Stored data:
********

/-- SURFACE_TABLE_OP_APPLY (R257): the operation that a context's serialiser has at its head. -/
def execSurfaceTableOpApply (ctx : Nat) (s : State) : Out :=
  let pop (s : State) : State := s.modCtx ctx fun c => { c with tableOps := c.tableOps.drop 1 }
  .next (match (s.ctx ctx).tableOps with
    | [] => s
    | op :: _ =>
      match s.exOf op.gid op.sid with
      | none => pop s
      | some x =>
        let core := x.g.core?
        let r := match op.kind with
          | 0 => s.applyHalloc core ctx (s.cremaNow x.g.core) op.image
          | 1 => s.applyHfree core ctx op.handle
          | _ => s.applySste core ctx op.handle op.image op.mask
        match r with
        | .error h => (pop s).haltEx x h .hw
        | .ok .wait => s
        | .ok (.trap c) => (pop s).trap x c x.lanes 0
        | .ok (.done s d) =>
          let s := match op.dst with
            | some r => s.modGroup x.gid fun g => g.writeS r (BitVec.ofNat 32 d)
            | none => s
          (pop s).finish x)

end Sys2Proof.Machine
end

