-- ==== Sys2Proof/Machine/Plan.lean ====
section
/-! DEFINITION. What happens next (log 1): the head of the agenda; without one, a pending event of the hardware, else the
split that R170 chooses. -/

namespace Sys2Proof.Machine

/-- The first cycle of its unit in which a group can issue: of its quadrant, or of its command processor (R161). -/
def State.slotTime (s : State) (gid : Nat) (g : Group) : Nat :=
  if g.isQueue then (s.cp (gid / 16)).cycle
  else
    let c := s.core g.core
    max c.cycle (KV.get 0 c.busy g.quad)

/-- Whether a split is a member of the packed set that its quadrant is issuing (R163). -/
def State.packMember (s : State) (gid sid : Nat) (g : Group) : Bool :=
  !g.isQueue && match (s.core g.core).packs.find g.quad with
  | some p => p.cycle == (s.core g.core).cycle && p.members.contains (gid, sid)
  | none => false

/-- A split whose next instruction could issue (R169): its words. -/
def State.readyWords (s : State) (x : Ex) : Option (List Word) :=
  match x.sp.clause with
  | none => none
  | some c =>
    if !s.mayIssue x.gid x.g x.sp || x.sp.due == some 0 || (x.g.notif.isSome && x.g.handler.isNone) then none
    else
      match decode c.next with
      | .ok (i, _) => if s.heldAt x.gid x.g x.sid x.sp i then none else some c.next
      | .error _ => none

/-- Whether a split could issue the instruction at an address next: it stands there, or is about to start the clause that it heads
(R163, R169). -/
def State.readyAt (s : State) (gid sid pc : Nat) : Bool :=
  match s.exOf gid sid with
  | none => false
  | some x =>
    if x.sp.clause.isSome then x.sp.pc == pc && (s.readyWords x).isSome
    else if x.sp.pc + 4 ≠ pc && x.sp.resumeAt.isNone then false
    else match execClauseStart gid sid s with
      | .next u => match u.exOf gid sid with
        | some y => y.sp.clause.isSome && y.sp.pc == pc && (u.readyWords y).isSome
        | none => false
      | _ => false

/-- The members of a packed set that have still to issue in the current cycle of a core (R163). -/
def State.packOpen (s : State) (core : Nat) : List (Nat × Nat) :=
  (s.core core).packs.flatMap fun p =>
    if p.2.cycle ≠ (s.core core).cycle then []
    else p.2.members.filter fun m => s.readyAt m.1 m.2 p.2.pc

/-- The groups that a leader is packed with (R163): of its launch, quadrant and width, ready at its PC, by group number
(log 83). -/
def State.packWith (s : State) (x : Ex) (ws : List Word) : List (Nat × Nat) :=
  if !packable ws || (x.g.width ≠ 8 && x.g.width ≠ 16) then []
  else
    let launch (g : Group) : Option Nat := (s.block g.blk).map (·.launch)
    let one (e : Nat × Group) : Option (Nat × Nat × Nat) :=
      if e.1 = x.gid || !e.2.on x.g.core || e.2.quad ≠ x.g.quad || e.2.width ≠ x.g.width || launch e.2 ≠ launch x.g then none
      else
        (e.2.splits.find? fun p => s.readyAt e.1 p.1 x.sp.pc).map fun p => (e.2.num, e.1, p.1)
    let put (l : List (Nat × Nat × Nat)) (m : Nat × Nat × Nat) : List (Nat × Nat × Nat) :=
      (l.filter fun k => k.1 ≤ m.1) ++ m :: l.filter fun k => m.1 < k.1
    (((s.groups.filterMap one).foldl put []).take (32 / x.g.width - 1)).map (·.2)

********

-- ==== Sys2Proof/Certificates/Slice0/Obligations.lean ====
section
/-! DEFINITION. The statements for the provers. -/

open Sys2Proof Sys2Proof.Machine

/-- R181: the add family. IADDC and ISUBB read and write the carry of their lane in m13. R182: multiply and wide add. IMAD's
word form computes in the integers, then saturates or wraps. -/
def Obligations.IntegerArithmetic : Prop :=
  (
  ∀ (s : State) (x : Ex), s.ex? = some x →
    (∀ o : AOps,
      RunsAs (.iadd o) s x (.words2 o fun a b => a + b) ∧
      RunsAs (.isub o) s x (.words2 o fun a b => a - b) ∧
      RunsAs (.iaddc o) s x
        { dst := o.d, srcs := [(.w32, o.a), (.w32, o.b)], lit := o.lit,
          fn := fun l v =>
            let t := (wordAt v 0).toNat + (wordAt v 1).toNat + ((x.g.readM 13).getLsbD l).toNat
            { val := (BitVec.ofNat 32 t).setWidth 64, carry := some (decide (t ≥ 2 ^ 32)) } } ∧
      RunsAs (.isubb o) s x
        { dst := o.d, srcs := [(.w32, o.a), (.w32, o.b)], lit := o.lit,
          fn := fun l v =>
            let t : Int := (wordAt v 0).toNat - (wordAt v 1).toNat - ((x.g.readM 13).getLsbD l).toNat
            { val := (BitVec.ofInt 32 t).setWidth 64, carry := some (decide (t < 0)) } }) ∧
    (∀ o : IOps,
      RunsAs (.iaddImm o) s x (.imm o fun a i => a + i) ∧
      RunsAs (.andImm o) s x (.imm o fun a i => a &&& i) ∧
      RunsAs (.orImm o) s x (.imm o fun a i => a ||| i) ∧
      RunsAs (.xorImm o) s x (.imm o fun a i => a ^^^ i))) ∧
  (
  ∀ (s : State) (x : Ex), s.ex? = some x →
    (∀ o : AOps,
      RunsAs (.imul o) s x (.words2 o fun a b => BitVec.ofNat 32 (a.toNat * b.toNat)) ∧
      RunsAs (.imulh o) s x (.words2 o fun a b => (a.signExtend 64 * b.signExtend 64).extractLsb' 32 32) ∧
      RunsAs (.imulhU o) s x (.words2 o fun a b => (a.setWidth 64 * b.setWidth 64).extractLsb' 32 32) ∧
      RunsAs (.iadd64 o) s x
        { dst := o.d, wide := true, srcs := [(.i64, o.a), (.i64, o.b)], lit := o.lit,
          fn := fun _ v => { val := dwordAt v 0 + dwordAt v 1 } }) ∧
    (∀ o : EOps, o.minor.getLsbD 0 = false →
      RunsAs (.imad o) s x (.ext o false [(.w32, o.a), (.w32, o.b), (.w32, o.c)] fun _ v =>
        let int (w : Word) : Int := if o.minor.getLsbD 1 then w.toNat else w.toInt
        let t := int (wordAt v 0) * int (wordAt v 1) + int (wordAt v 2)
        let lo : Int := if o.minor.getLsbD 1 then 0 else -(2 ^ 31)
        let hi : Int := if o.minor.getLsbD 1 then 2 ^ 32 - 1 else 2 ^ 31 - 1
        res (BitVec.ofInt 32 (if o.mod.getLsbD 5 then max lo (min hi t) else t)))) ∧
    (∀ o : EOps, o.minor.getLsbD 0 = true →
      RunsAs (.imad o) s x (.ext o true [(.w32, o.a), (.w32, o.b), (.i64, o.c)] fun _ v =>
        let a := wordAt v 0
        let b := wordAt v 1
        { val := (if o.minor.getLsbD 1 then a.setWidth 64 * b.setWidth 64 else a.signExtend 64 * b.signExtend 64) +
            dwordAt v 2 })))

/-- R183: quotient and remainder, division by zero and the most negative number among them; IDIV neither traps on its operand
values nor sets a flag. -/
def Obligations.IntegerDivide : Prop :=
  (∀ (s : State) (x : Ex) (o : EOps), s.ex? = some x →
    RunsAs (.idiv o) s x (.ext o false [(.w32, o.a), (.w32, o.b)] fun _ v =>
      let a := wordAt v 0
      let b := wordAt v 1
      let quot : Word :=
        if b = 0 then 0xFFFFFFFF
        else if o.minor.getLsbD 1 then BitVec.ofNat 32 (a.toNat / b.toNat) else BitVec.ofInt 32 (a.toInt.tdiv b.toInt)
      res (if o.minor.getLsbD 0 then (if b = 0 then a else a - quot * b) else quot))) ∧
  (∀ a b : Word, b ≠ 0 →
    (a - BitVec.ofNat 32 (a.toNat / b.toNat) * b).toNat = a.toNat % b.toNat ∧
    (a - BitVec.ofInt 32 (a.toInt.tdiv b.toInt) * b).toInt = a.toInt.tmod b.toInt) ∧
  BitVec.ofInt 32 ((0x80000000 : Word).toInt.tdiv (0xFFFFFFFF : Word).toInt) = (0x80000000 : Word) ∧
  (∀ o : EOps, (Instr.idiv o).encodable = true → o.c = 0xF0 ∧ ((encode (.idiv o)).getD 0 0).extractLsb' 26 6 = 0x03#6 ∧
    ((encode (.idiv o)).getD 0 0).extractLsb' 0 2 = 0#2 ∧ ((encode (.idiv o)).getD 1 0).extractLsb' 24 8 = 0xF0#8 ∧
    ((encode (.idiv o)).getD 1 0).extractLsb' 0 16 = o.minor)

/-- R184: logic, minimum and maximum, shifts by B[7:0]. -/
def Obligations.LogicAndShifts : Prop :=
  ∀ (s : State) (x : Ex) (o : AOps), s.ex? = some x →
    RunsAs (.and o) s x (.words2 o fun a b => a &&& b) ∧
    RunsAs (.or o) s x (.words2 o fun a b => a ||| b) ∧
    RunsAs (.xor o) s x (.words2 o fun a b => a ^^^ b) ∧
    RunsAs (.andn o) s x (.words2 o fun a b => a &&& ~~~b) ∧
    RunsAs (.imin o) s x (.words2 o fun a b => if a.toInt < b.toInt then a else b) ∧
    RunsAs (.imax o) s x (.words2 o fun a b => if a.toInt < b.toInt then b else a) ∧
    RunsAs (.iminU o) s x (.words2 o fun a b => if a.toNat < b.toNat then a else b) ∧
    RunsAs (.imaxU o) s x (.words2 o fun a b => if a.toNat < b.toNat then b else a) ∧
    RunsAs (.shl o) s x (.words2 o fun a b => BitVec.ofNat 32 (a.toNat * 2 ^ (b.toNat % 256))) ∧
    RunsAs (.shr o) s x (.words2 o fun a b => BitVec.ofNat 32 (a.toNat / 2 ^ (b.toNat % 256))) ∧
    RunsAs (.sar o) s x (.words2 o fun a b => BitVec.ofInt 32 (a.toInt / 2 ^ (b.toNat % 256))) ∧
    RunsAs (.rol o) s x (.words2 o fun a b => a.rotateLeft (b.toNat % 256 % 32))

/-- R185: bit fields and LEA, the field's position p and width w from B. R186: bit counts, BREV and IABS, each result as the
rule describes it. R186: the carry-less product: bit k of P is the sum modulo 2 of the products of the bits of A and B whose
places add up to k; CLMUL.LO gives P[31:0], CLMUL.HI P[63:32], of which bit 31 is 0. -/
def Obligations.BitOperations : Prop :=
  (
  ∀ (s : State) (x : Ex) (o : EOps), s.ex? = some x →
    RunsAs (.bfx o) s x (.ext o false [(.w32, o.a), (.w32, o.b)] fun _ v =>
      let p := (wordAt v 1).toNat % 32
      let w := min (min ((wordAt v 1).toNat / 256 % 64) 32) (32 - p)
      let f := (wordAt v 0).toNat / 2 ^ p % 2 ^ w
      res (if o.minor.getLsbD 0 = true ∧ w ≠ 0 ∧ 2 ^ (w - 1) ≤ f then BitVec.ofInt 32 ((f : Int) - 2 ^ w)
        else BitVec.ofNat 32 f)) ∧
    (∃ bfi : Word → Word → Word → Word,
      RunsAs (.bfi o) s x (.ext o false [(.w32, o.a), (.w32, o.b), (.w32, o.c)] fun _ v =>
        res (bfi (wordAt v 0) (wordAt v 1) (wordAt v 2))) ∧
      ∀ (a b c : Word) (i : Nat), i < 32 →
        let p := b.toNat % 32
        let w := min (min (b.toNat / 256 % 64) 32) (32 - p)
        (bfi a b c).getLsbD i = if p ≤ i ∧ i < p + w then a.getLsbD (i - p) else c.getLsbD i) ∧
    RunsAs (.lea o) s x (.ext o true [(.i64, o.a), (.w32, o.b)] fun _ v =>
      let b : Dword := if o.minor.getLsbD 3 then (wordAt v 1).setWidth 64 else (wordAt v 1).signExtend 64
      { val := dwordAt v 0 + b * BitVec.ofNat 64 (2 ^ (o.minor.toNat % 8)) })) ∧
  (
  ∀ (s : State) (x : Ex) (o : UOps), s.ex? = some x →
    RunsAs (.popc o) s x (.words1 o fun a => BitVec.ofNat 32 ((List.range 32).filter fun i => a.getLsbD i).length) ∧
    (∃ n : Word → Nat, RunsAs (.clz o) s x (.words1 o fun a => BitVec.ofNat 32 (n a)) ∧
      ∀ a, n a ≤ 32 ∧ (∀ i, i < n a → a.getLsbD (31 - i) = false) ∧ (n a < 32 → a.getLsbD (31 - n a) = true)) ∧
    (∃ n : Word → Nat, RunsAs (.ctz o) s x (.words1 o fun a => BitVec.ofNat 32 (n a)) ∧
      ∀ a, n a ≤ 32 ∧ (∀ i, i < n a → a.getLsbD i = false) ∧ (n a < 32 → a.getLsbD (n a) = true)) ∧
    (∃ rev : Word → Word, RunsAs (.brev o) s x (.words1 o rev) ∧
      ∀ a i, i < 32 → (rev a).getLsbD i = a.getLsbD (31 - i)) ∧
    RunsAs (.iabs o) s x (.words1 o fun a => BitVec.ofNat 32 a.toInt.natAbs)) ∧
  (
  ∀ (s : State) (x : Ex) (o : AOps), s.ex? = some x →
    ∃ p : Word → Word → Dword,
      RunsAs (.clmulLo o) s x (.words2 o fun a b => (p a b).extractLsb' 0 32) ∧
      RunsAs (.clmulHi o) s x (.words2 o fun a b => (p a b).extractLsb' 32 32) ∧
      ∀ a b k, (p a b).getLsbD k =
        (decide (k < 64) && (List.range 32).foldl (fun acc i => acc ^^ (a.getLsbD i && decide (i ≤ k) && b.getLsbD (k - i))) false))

********

Problem statement: Your reply is to repeat, unchanged, the lines above running from the one with "if x.sp.clause.isSome then" up to and including the one with "(((s.groups.filterMap one).foldl put".

Expected answer:
    if x.sp.clause.isSome then x.sp.pc == pc && (s.readyWords x).isSome
    else if x.sp.pc + 4 ≠ pc && x.sp.resumeAt.isNone then false
    else match execClauseStart gid sid s with
      | .next u => match u.exOf gid sid with
        | some y => y.sp.clause.isSome && y.sp.pc == pc && (u.readyWords y).isSome
        | none => false
      | _ => false

/-- The members of a packed set that have still to issue in the current cycle of a core (R163). -/
def State.packOpen (s : State) (core : Nat) : List (Nat × Nat) :=
  (s.core core).packs.flatMap fun p =>
    if p.2.cycle ≠ (s.core core).cycle then []
    else p.2.members.filter fun m => s.readyAt m.1 m.2 p.2.pc

/-- The groups that a leader is packed with (R163): of its launch, quadrant and width, ready at its PC, by group number
(log 83). -/
def State.packWith (s : State) (x : Ex) (ws : List Word) : List (Nat × Nat) :=
  if !packable ws || (x.g.width ≠ 8 && x.g.width ≠ 16) then []
  else
    let launch (g : Group) : Option Nat := (s.block g.blk).map (·.launch)
    let one (e : Nat × Group) : Option (Nat × Nat × Nat) :=
      if e.1 = x.gid || !e.2.on x.g.core || e.2.quad ≠ x.g.quad || e.2.width ≠ x.g.width || launch e.2 ≠ launch x.g then none
      else
        (e.2.splits.find? fun p => s.readyAt e.1 p.1 x.sp.pc).map fun p => (e.2.num, e.1, p.1)
    let put (l : List (Nat × Nat × Nat)) (m : Nat × Nat × Nat) : List (Nat × Nat × Nat) :=
      (l.filter fun k => k.1 ≤ m.1) ++ m :: l.filter fun k => m.1 < k.1
    (((s.groups.filterMap one).foldl put []).take (32 / x.g.width - 1)).map (·.2)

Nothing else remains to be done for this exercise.